Сага о Рорке - Астахов Андрей Львович (читать книги .txt) 📗
Все его обманули. Обманул заезжий грек, подсунул какую-то рыжую шлюху, которая ничего не смогла сделать с проклятым. Обманул Саркел. Обманул Позвезд, обещал быструю и скорую победу, а где она? Навии уже здесь, в доме. Там, внизу, уже скрипят половицы под их тяжелой поступью.
Скорее нутром, чем слухом, Боживой определил, что кто-то подошел к двери. Князь метнулся в угол, не смел смотреть в сторону входа, только косился, как испуганный пес.
Дверь скрипнула, открылась. Высокая фигура возникла перед князем, спросила грозно:
– Где она?
– Поди прочь! – пролепетал Боживой, закрываясь руками.
– А, козий сын! – Саркел оскалил белые зубы, зашипел гадюкой. – Хорзы или меда опился, богом клянусь!
– Уходи! – Боживой начал размахивать руками, будто отгоняя кого, глаза его совсем остекленели. – Не ешь меня!
– Уйду, только с ней! – Хазарский хан обеими руками схватил шурича за плечи. – Говори, сурок трусливый, куда подевал мою жену? Некогда мне тебя выслушивать. Вот-вот северяне здесь будут. Говори, быстро!
– Иди, иди, иди, – Боживой закатил глаза, – иди, иди…
– Только с женой уйду!
– Не дей [125] меня! Больно дивий ты…
– Будь ты проклят! – Саркел выругался по-хазарски, потянул князя к двери. – Пойдем со мной. Тебе нельзя тут быть. Посадим на коня, на ветру быстро протрезвеешь. Иди, показывай где…
Боживой не дал зятю договорить. Нож он вытащил незаметно и, улучив момент, с размаху вонзил его неосторожному хазарину в шею. Саркел покачнулся, раскрыл рот в немом вопросе, но вместо слов заструилась с губ хазарина густая, темная кровь. Боживой метнулся к двери, встал между ней и Саркелом. Хан упал на колени, зажимая рану, но тщетно.
Боживой в остолбенении наблюдал за тем, как жизнь оставляет Саркела. Он радовался. Это была радость дикая, страшная, больная, ибо умирал тот, кто обладал теперь Яничкой, кому пришлось отдать свое счастье, свою любовь. И за что? Трусливые степняки разбежались в ужасе, и северяне вот-вот будут здесь.

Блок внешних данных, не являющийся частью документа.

theorem State.setCore_inv {s : State} (c : CoreIx) (k : Core) (hm : s.inv) :
    (State.setCore s c k).inv := by
  unfold State.setCore
  try dsimp only
  repeat' first
    | with_reducible assumption
    | with_reducible apply State.wf_of_inv
    | split
    | intro _
    | dsimp only
    | (unfold State.inv; dsimp only)

theorem State.modCore_inv {s : State} (c : CoreIx) (f : Core → Core) (hm : s.inv) :
    (State.modCore s c f).inv := by
  unfold State.modCore
  try dsimp only
  repeat' first
    | with_reducible assumption
    | with_reducible apply State.wf_of_inv
    | with_reducible apply State.setCore_inv
    | split
    | intro _
    | dsimp only
    | (unfold State.inv; dsimp only)

theorem State.setCluster_inv {s : State} (cl : BitVec 8) (k : Cluster) (hm : s.inv) :
    (State.setCluster s cl k).inv := by
  unfold State.setCluster
  try dsimp only
  repeat' first
    | with_reducible assumption
    | with_reducible apply State.wf_of_inv
    | split
    | intro _
    | dsimp only
    | (unfold State.inv; dsimp only)

theorem State.modCluster_inv {s : State} (cl : BitVec 8) (f : Cluster → Cluster) (hm : s.inv) :
    (State.modCluster s cl f).inv := by
  unfold State.modCluster
  try dsimp only
  repeat' first
    | with_reducible assumption
    | with_reducible apply State.wf_of_inv
    | with_reducible apply State.setCluster_inv
    | split
    | intro _
    | dsimp only
    | (unfold State.inv; dsimp only)

theorem State.putTh_inv {s : State} (c : CoreIx) (t : ThrIx) (th : Thread) (hm : s.inv) :
    (State.putTh s c t th).inv := by
  unfold State.putTh
  try dsimp only
  repeat' first
    | with_reducible assumption
    | with_reducible apply State.wf_of_inv
    | with_reducible apply State.modCore_inv
    | split
    | intro _
    | dsimp only
    | (unfold State.inv; dsimp only)

theorem State.modTh_inv {s : State} (c : CoreIx) (t : ThrIx) (f : Thread → Thread) (hm : s.inv) :
    (State.modTh s c t f).inv := by
  unfold State.modTh
  try dsimp only
  repeat' first
    | with_reducible assumption
    | with_reducible apply State.wf_of_inv
    | with_reducible apply State.putTh_inv
    | split
    | intro _
    | dsimp only
    | (unfold State.inv; dsimp only)

theorem State.setTh_inv {s : State} (th : Thread) (hm : s.inv) :
    (State.setTh s th).inv := by
  unfold State.setTh
  try dsimp only
  repeat' first
    | with_reducible assumption
    | with_reducible apply State.wf_of_inv
    | with_reducible apply State.putTh_inv
    | split
    | intro _
    | dsimp only
    | (unfold State.inv; dsimp only)

theorem State.modK_inv {s : State} (f : Core → Core) (hm : s.inv) :
    (State.modK s f).inv := by
  unfold State.modK
  try dsimp only
  repeat' first
    | with_reducible assumption
    | with_reducible apply State.wf_of_inv
    | with_reducible apply State.modCore_inv
    | split
    | intro _
    | dsimp only
    | (unfold State.inv; dsimp only)

theorem State.stall_inv {s : State} (hm : s.inv) :
    (State.stall s).inv := by
  unfold State.stall
  try dsimp only
  repeat' first
    | with_reducible assumption
    | with_reducible apply State.wf_of_inv
    | with_reducible apply State.setTh_inv
    | split
    | intro _
    | dsimp only
    | (unfold State.inv; dsimp only)

theorem State.launch_inv {s : State} (f : Flight) (hm : s.inv) :
    (State.launch s f).inv := by
  unfold State.launch
  try dsimp only
  repeat' first
    | with_reducible assumption
    | with_reducible apply State.wf_of_inv
    | split
    | intro _
    | dsimp only
    | (unfold State.inv; dsimp only)

theorem State.report_inv {s : State} (src : CoreIx) (lab : Label) (ws : List Word) (hm : s.inv) :
    (State.report s src lab ws).inv := by
  unfold State.report
  try dsimp only
  repeat' first
    | with_reducible assumption
    | with_reducible apply State.wf_of_inv
    | with_reducible apply State.launch_inv
    | split
    | intro _
    | dsimp only
    | (unfold State.inv; dsimp only)

theorem State.report5_inv {s : State} (c : CoreIx) (t : ThrIx) (cause : Nat) (kind : Nat) (addr epc : Word) (hm : s.inv) :
    (State.report5 s c t cause kind addr epc).inv := by
  unfold State.report5
  try dsimp only
  repeat' first
    | with_reducible assumption
    | with_reducible apply State.wf_of_inv
    | with_reducible apply State.report_inv
    | split
    | intro _
    | dsimp only
    | (unfold State.inv; dsimp only)

theorem State.machineCheck_inv {s : State} (source : Nat) (cl : BitVec 8) (unit : Nat) (addr : Word) (hdr : Word × Word) (hm : s.inv) :
    (State.machineCheck s source cl unit addr hdr).inv := by
  unfold State.machineCheck
  try dsimp only
  repeat' first
    | with_reducible assumption
    | with_reducible apply State.wf_of_inv
    | with_reducible apply State.report_inv
    | split
    | intro _
    | dsimp only
    | (unfold State.inv; dsimp only)

theorem State.freezeCore_inv {s : State} (c : CoreIx) (hm : s.inv) :
    (State.freezeCore s c).inv := by
  unfold State.freezeCore
  try dsimp only
  repeat' first
    | with_reducible assumption
    | with_reducible apply State.wf_of_inv
    | with_reducible apply State.modCore_inv
    | split
    | intro _
    | dsimp only
    | (unfold State.inv; dsimp only)

theorem State.trapAt_inv {s : State} (c : CoreIx) (t : ThrIx) (cause : Cause) (addr epc : Word) (stat reg rf comp : Nat) (hm : s.inv) :
    (State.trapAt s c t cause addr epc stat reg rf comp).inv := by
  unfold State.trapAt
  try dsimp only
  repeat' first
    | with_reducible assumption
    | with_reducible apply State.wf_of_inv
    | with_reducible apply State.putTh_inv
    | with_reducible apply State.report5_inv
    | with_reducible apply State.freezeCore_inv
    | with_reducible apply State.trap_inv
    | split
    | intro _
    | dsimp only
    | (unfold State.inv; dsimp only)

theorem State.trap_inv {s : State} (cause : Cause) (addr : Word) (stat reg rf comp : Nat) (hm : s.inv) :
    (State.trap s cause addr stat reg rf comp).inv := by
  unfold State.trap
  try dsimp only
  repeat' first
    | with_reducible assumption
    | with_reducible apply State.wf_of_inv
    | with_reducible apply State.trapAt_inv
    | split
    | intro _
    | dsimp only
    | (unfold State.inv; dsimp only)

theorem State.trapIllegal_inv {s : State} (i : Instr) (hm : s.inv) :
    (State.trapIllegal s i).inv := by
  unfold State.trapIllegal
  try dsimp only
  repeat' first
    | with_reducible assumption
    | with_reducible apply State.wf_of_inv
    | with_reducible apply State.trap_inv
    | with_reducible apply getD_inv
    | split
    | intro _
    | dsimp only
    | (unfold State.inv; dsimp only)

theorem State.ringFlit_inv {s : State} (y : Kitty) (m : Message) (i : Nat) (hm : s.inv) :
    (State.ringFlit s y m i).inv := by
  unfold State.ringFlit
  try dsimp only
  repeat' first
    | with_reducible assumption
    | with_reducible apply State.wf_of_inv
    | with_reducible apply State.storeBytes_inv
    | with_reducible apply getD_inv
    | split
    | intro _
    | dsimp only
    | (unfold State.inv; dsimp only)

theorem State.kittyAdd_inv {s : State} (y : Kitty) (m : Message) (hm : s.inv) :
    (State.kittyAdd s y m).1.inv := by
  unfold State.kittyAdd
  try dsimp only
  repeat' first
    | with_reducible assumption
    | with_reducible apply State.wf_of_inv
    | with_reducible apply State.ringFlit_inv
    | with_reducible apply foldl_inv
    | split
    | intro _
    | dsimp only
    | (unfold State.inv; dsimp only)

theorem State.report4_inv {s : State} (c : CoreIx) (job : BitVec 8) (lab : Label) (cause : Nat) (src : BitVec 27) (hm : s.inv) :
    (State.report4 s c job lab cause src).inv := by
  unfold State.report4
  try dsimp only
  repeat' first
    | with_reducible assumption
    | with_reducible apply State.wf_of_inv
    | with_reducible apply State.report_inv
    | split
    | intro _
    | dsimp only
    | (unfold State.inv; dsimp only)

theorem State.toQueue_inv {s : State} (c : CoreIx) (m : Message) (hm : s.inv) :
    (State.toQueue s c m).inv := by
  unfold State.toQueue
  try dsimp only
  repeat' first
    | with_reducible assumption
    | with_reducible apply State.wf_of_inv
    | with_reducible apply State.modCore_inv
    | split
    | intro _
    | dsimp only
    | (unfold State.inv; dsimp only)

theorem State.enqueue_inv {s : State} (c : CoreIx) (m : Message) (hm : s.inv) :
    (State.enqueue s c m).inv := by
  unfold State.enqueue
  try dsimp only
  repeat' first
    | with_reducible assumption
    | with_reducible apply State.wf_of_inv
    | with_reducible apply State.setCore_inv
    | with_reducible apply State.kittyAdd_inv
    | with_reducible apply State.report4_inv
    | with_reducible apply State.toQueue_inv
    | split
    | intro _
    | dsimp only
    | (unfold State.inv; dsimp only)

theorem State.noRoom_inv {s : State} (c : CoreIx) (hm : s.inv) :
    (State.noRoom s c).inv := by
  unfold State.noRoom
  try dsimp only
  repeat' first
    | with_reducible assumption
    | with_reducible apply State.wf_of_inv
    | with_reducible apply State.setCore_inv
    | with_reducible apply State.report4_inv
    | split
    | intro _
    | dsimp only
    | (unfold State.inv; dsimp only)

theorem State.dropMsg_inv {s : State} (c : CoreIx) (m : Message) (hm : s.inv) :
    (State.dropMsg s c m).inv := by
  unfold State.dropMsg
  try dsimp only
  repeat' first
    | with_reducible assumption
    | with_reducible apply State.wf_of_inv
    | with_reducible apply State.modCore_inv
    | split
    | intro _
    | dsimp only
    | (unfold State.inv; dsimp only)

theorem State.place_inv {s : State} (c : CoreIx) (m : Message) (hm : s.inv) :
    (State.place s c m).inv := by
  unfold State.place
  try dsimp only
  repeat' first
    | with_reducible assumption
    | with_reducible apply State.wf_of_inv
    | with_reducible apply State.setCore_inv
    | with_reducible apply State.modCore_inv
    | with_reducible apply State.report4_inv
    | with_reducible apply State.enqueue_inv
    | with_reducible apply State.dropMsg_inv
    | split
    | intro _
    | dsimp only
    | (unfold State.inv; dsimp only)

theorem State.fresh_inv {s : State} (hm : s.inv) :
    (State.fresh s).2.inv := by
  unfold State.fresh
  try dsimp only
  repeat' first
    | with_reducible assumption
    | with_reducible apply State.wf_of_inv
    | split
    | intro _
    | dsimp only
    | (unfold State.inv; dsimp only)

theorem State.selfMsg_inv {s : State} (c : CoreIx) (lab : Label) (cls : Cls) (ws : List Word) (eff : Effects) (hm : s.inv) :
    (State.selfMsg s c lab cls ws eff).inv := by
  unfold State.selfMsg
  try dsimp only
  repeat' first
    | with_reducible assumption
    | with_reducible apply State.wf_of_inv
    | with_reducible apply State.place_inv
    | with_reducible apply State.fresh_inv
    | split
    | intro _
    | dsimp only
    | (unfold State.inv; dsimp only)

theorem State.postSelf_inv {s : State} (c : CoreIx) (lab : Label) (cls : Cls) (ws : List Word) (hm : s.inv) :
    (State.postSelf s c lab cls ws).inv := by
  unfold State.postSelf
  try dsimp only
  repeat' first
    | with_reducible assumption
    | with_reducible apply State.wf_of_inv
    | with_reducible apply State.setCore_inv
    | with_reducible apply State.noRoom_inv
    | with_reducible apply State.selfMsg_inv
    | split
    | intro _
    | dsimp only
    | (unfold State.inv; dsimp only)

theorem State.dequeueEffects_inv {s : State} (c : CoreIx) (t : ThrIx) (m : Message) (hm : s.inv) :
    (State.dequeueEffects s c t m).inv := by
  unfold State.dequeueEffects
  try dsimp only
  repeat' first
    | with_reducible assumption
    | with_reducible apply State.wf_of_inv
    | with_reducible apply State.modCore_inv
    | with_reducible apply State.modTh_inv
    | split
    | intro _
    | dsimp only
    | (unfold State.inv; dsimp only)

theorem State.startOn_inv {s : State} (c : CoreIx) (t : ThrIx) (m : Message) (hm : s.inv) :
    (State.startOn s c t m).inv := by
  unfold State.startOn
  try dsimp only
  repeat' first
    | with_reducible assumption
    | with_reducible apply State.wf_of_inv
    | with_reducible apply State.modTh_inv
    | with_reducible apply State.dequeueEffects_inv
    | split
    | intro _
    | dsimp only
    | (unfold State.inv; dsimp only)

theorem State.eret_inv {s : State} (hm : s.inv) :
    (State.eret s).inv := by
  unfold State.eret
  try dsimp only
  repeat' first
    | with_reducible assumption
    | with_reducible apply State.wf_of_inv
    | with_reducible apply State.setTh_inv
    | with_reducible apply State.trap_inv
    | split
    | intro _
    | dsimp only
    | (unfold State.inv; dsimp only)

theorem State.trapOverflow_inv {s : State} (c : CoreIx) (t : ThrIx) (addr : Word) (atRecv : Bool) (hm : s.inv) :
    (State.trapOverflow s c t addr atRecv).inv := by
  unfold State.trapOverflow
  try dsimp only
  repeat' first
    | with_reducible assumption
    | with_reducible apply State.wf_of_inv
    | with_reducible apply State.modTh_inv
    | with_reducible apply State.trapAt_inv
    | with_reducible apply State.trap_inv
    | split
    | intro _
    | dsimp only
    | (unfold State.inv; dsimp only)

У дверей его дома. Саркел не сдержал клятвы, не спас, не защитил, не избавил от лютого врага – за то и отведал стали.
Скрюченные агонией пальцы хазарина еще скребли залитые кровью половицы спальни, а Боживой уже знал, что ему делать. Он видел, как легко умер Саркел, и решил действовать. Воспаленный мозг погнал его прочь из опочивальни: бросив нож рядом с убитым, Боживой бросился в галерею. Здесь не было никого. Словенская стража давно разбежались, а хазарские огланы не догадались подняться наверх со своим ханом.
Крадучись, князь прошел по галерее и оказался на женской половине. Дверь Яничника покоя была заперта. Боживой прислушался, бессмысленная и страшная улыбка появилась на его губах.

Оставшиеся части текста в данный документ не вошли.